# Lidded Vessel Challenge Voting - Open to Everyone!



## trc65 (Feb 13, 2021)

*Everybody can vote in this challenge! Don't have to be an entrant, or even a turner. If you have looked at these pictures, please vote!*

Everyone please check and let me know if I've skipped anybody. Voting will be open for one week.

To keep this from being too long, I've included only one picture from each entry. By everyone's name I'll include the page on which their entry appears in the challenge thread. https://woodbarter.com/threads/lidded-vessel-with-finial-challenge.44364/

@Ed D. page2






@ripjack13 page3







@sprucegum page4






@The100road page 5






@Steve in VA page 7






@wyowoodwrker page 7






@Barb page 8






@trc65 page 9






@gman2431 page 9






@Lou Currier page 10

Reactions: EyeCandy! 1 | Way Cool 1


----------



## trc65 (Feb 13, 2021)

@TimR page 10






@Gdurfey page 11






@Mike Hill page 11






@barry richardson page 12






@ripjack13 #2 page 12






@William Tanner page 13






@Rocking RP page 14

Reactions: EyeCandy! 1 | Way Cool 2


----------



## Tony (Feb 14, 2021)

Everyone who participated went WAY above and beyond, what a range of creativity and talent! Well done all!!!!
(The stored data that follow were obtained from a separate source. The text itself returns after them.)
/-- MEPI (R266). -/
def execMepi (act : Act) (r : Rnd) (e : Option Elem) (t : TReg) (dst : CReg) (n : GReg) :
    State → Host.Outcome State Fault Refusal :=
  run do
    let pt ← checkTile t badUse
    let th ← getTh
    let g := th.rg n
    let d := th.rc dst
    let acc := bitW 63 g
    let stride := fieldW 31 0 g
    let el := (epiElem (capFmt d)).getD .fp32
    let isBlock := (blockFmt el).isSome
    let need := if acc then rR + rW else rW
    checkFmt (creg dst) d need (capOff d) (31 * stride + laneBytes el 32) (laneAlign el)
      fun f => (epiElem f).isSome && (e.isNone || e = epiElem f)
    if stride % laneAlign el ≠ 0 then trap 0x0E (tvalCap 1 dst.val (capOff d + stride))
    let clamp := fieldW 47 32 g
    let badL := act = .clamp && ((bf16.decode clamp).isNaN || clamp ≥ 2 ^ 15)
    if fieldW 62 48 g ≠ 0 || (acc && el = .e2m1x) || (acc && isBlock && r ≠ .rne) || badL then trapWhole 0x05 g
    pushTile pt id
      (.epi t.val pt
        { dst := d, acc := acc, bound := BitVec.ofNat 16 clamp, stride := stride, act := act, rnd := r, l0 := th.lfsr })
    if r = .rs then modTh fun t => { t with lfsr := lfsrSteps 1024 t.lfsr }
    advance

/-- MEPIRP (R269). -/
def execMepirp (t : TReg) : State → Host.Outcome State Fault Refusal :=
  run do
    let pt ← checkTile t fun w => !stHeld w
    pushTile pt id (.replay t.val pt)
    advance

/-- MZERO (R270). -/
def execMzero (t : TReg) : State → Host.Outcome State Fault Refusal :=
  run do
    let pt ← checkTile t fun w => stRelp w || stHeld w
    pushTile pt (fun w => stSet 0 true (stSet 1 true w)) (.zero t.val pt)
    advance

/-- MREL (R270). -/
def execMrel (t : TReg) : State → Host.Outcome State Fault Refusal :=
  run do
    let pt ← checkTile t fun w => !stValid w || stRelp w
    pushTile pt (stSet 5 true) (.release t.val pt)
    advance

/-- MSTAT (R271). -/
def execMstat (d : GReg) (t : TReg) : State → Host.Outcome State Fault Refusal :=
  run do
    let pt ← checkTile t fun _ => false
    let s ← get
    writeI (.g d (s.tileStatus s.origin.core pt))
    advance

/-- MSTATC (R271): ERR, CODE and CHUNK are cleared after the answer. -/
def execMstatc (d : GReg) (t : TReg) : State → Host.Outcome State Fault Refusal :=
  run do
    let pt ← checkTile t fun _ => false
    let s ← get
    writeI (.g d (s.tileStatus s.origin.core pt))
    modify fun s => s.restat s.origin.core pt stNoErr
    advance

/-- MWAIT (R272). -/
def execMwait (t : TReg) : State → Host.Outcome State Fault Refusal :=
  run do
    let pt ← checkTile t fun _ => false
    let s ← get
    if stFlt (s.tileStatus s.origin.core pt) then parkOr (.mwait pt)
    advance

/-! ## Records and refusals at the unit (R255, R262, R273) -/

/-- A record of R273. -/
def State.matrixRecord (s : State) (o : Origin) (kind cause tile pos obj off : Nat) : State :=
  s.post (o.note (faultWords kind cause o.core (o.tid % 8) (tile % 256 + pos % 256 * 256) obj off o.workid 0 0 0 0))

/-- A command that the unit refuses changes only its tile's status. -/
def State.refuse (s : State) (core t code chunk : Nat) : State := s.restat core t (stRefuse code chunk)

/-- CODE of a fault met by an operand read (R254). -/
def faultCode (cause : Nat) : Nat := if cause = 0x08 then 5 else if cause = 0x06 then 6 else 7

/-! ## MPLANE at the unit (R263) -/

/-- The exact values of 32 lanes at a slab, or the cause and offset of the fault. -/
def State.sourceSlab (s : State) (c : Acc) (src : Cap) (e : Elem) (stride slab : Nat) :
    Nat → Nat → Except (Nat × Nat) (List (List FVal)) × State
  | 0, _ => (.ok [], s)
  | f + 1, l =>
    let n := laneBytes e 32
    match s.engReadWhole c (capObj src) (capOff src + l * stride + slab * n) n with
    | (.error x, s) => (.error x, s)
    | (.ok b, s) =>
      match s.sourceSlab c src e stride slab f (l + 1) with
      | (.error x, s) => (.error x, s)
      | (.ok t, s) => (.ok (laneVals e b :: t), s)

/-- The slabs of a panel from `slab` on are written; a fault sends the record with the slabs written (R273). -/
def State.planeSlabs (s : State) (o : Origin) (p : Nat) (dst src : Cap) (e : Elem) (stride : Nat) : Nat → Nat → State
  | 0, _ => s
  | f + 1, slab =>
    let c := s.accOf o
    match s.sourceSlab c src e stride slab 32 0 with
    | (.error (k, off), s) => s.matrixRecord o 1 k 0xFF slab (capObj src) off
    | (.ok lanes, s) =>
      match s.engWrite c (capObj dst) (capOff dst + 64 + slab * slabSize p) (slabBytes p (lanes.map (planeBlock p))) with
      | (.error (k, off), s) => s.matrixRecord o 1 k 0xFF slab (capObj dst) off
      | (.ok _, s) => s.planeSlabs o p dst src e stride f (slab + 1)

/-- MPLANE at the unit. -/
def State.runPlane (s : State) (o : Origin) (p : Nat) (dst src : Cap) (role nslab stride : Nat) : State :=
  match s.engWrite (s.accOf o) (capObj dst) (capOff dst) (panelHeader p role nslab) with
  | (.error (k, off), s) => s.matrixRecord o 1 k 0xFF 0 (capObj dst) off
  | (.ok _, s) => s.planeSlabs o p dst src ((planeElem (capFmt src)).getD .i8) stride (nslab + 1) 0

/-! ## MMA and MMAS at the unit (R264) -/

/-- A header's P, ROLE and NSLAB; none where it is invalid (R256). -/
def parseHeader (b : List Byte) : Option (Nat × Nat × Nat) :=
  let h := leNat (b.take 8)
  let p := bitsOf 7 0 h
  if p < 1 || p > 16 || bitsOf 15 9 h ≠ 0 || bitsOf 63 21 h ≠ 0 || (b.drop 8).any (· ≠ 0) then none
  else some (p, bitsOf 8 8 h, bitsOf 20 16 h)

/-- A lane of a slab as read (R23, R257): `hd` holds the exponents and the `n` planes read, sign plane first, and `mks` the
mark planes. -/
def laneBlock (n : Nat) (hd mks : List Byte) (l : Nat) : PlaneBlock :=
  let word := fun (b : List Byte) (o : Nat) => leNat ((b.drop o).take 4)
  let planes := (List.range n).map fun i => word hd (64 + 128 * i + 4 * l)
  let m0 := word mks (4 * l)
  let m1 := word mks (128 + 4 * l)
  let sig := lanes32.map fun i =>
    signedNat n (planes.foldl (fun q w => 2 * q + (if w.testBit i then 1 else 0)) 0)
  let marks := lanes32.filterMap fun i =>
    match m1.testBit i, m0.testBit i with
    | false, false => none
    | false, true => some (i, FVal.inf false)
    | true, false => some (i, FVal.inf true)
    | true, true => some (i, FVal.nan false 0 0)
  ⟨signedNat 16 (leNat ((hd.drop (2 * l)).take 2)), sig, marks⟩

/-- The 32 lanes of a slab, the top `n` of `p` planes read. -/
def State.readSlab (s : State) (c : Acc) (k : Cap) (p n slab : Nat) :
    Except (Nat × Nat × Nat) (List PlaneBlock) × State :=
  let o := capOff k + 64 + slab * slabSize p
  match s.engReadWhole c (capObj k) o (64 + 128 * n) with
  | (.error (e, off), s) => (.error (e, capObj k, off), s)
  | (.ok hd, s) =>
    match s.engReadWhole c (capObj k) (o + 64 + 128 * p) 256 with
    | (.error (e, off), s) => (.error (e, capObj k, off), s)
    | (.ok mks, s) => (.ok (lanes32.map (laneBlock n hd mks)), s)

/-- The mark of a position. -/
def PlaneBlock.markAt (b : PlaneBlock) (i : Nat) : Option FVal := (b.marks.find? (·.1 = i)).map (·.2)

/-- The exact sum of one output over some positions of a block (R25). -/
def blockSum (a b : PlaneBlock) (ks : List Nat) : Int := ks.foldl (fun z i => z + a.sig.getD i 0 * b.sig.getD i 0) 0

/-- The non-finite terms of one output over some positions, with their offsets from KSTART (R26). -/
def blockTerms (a b : PlaneBlock) (at_ : Nat → Nat) (ks : List Nat) : List (Nat × Option Bool) :=
  if a.marks = [] && b.marks = [] then []
  else
    ks.filterMap fun i =>
      (nonFiniteTerm (a.markAt i) (b.markAt i) (a.sig.getD i 0) (b.sig.getD i 0)).map fun v =>
        (at_ i, if v.isNaN then none else some v.neg)

/-- A recorded term as R26 names it. -/
def termVal (t : Nat × Option Bool) : Nat × FVal :=
  match t.2 with
  | none => (t.1, .nan false 0 0)
  | some neg => (t.1, .inf neg)

/-- The tile's elements and the terms after one block (R25, R26). -/
def applyBlock (core : Nat) (r : MRun) (elems : SMap (BitVec 32)) (a b : List PlaneBlock) (at_ : Nat → Nat)
    (ks : List Nat) : SMap (BitVec 32) × SMap (List (Nat × Option Bool)) :=
  let outs := (List.range 1024).map fun i =>
    let x := a.getD (i / 32) ⟨0, [], []⟩
    let y := b.getD (i % 32) ⟨0, [], []⟩
    let ts := smGet [] r.terms i ++ blockTerms x y at_ ks
    let v :=
      if ts = [] then
        accumulate (smGet 0 elems i).toNat (blockSum x y ks) (x.exp + y.exp + 4 - (r.pa : Int) - (r.pb : Int))
      else nonFinite core (smGet 0 r.before i).toNat (ts.map termVal)
    (i, BitVec.ofNat 32 v, ts)
  (outs.map fun o => (o.1, o.2.1), outs.filterMap fun o => if o.2.2 = [] then none else some (o.1, o.2.2))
Reactions: EyeCandy! 1 | Agree 5


----------



## ripjack13 (Feb 14, 2021)

Tim, I edited out my original picture this morning and inserted the updated one. The one on the table didn't show up as well as the outside pic.

Reactions: Like 3


----------



## Arn213 (Feb 14, 2021)

Thanks @trc65 for having this challenge and these seems to bring out everyone’s creativity to the max having seen a difficult one presented by @BangleGuy (excellent job on that too). It just shows you how unique everyone is in their craft and they “have something different to say” to the world. 

Amazing job everyone! Thank you for your time and contribution.

Reactions: Like 4 | Agree 4


----------



## trc65 (Feb 15, 2021)

Bump for more votes!

Reactions: Like 1


----------



## TimR (Feb 15, 2021)

Definitely has to be among top one or two challenges for participants, with some creative and well executed entries. Hope everyone takes opportunity and gets their vote cast!

Reactions: Like 1 | Agree 1


----------



## trc65 (Feb 17, 2021)

Bump!

Come on everybody, if you've taken the time to look at these, take an extra 30 seconds and pick a favorite and vote for it.

Reactions: Like 2


----------



## Lou Currier (Feb 18, 2021)

When does voting end? I'm ready for the next challenge


----------



## trc65 (Feb 18, 2021)

Not until Saturday night. The poll defaults to seven days and I forgot to change it before starting thread. If our winner is quick, hopefully will have next one announced on Sunday!

I'm with you though on wanting to start another, temps here are finally going to be in double digits, so anxious to get back to making something.

Reactions: Like 1


----------



## Lou Currier (Feb 18, 2021)

trc65 said:


> Not until Saturday night. The poll defaults to seven days and I forgot to change it before starting thread. If our winner is quick, hopefully will have next one announced on Sunday!
> 
> I'm with you though on wanting to start another, temps here are finally going to be in double digits, so anxious to get back to making something.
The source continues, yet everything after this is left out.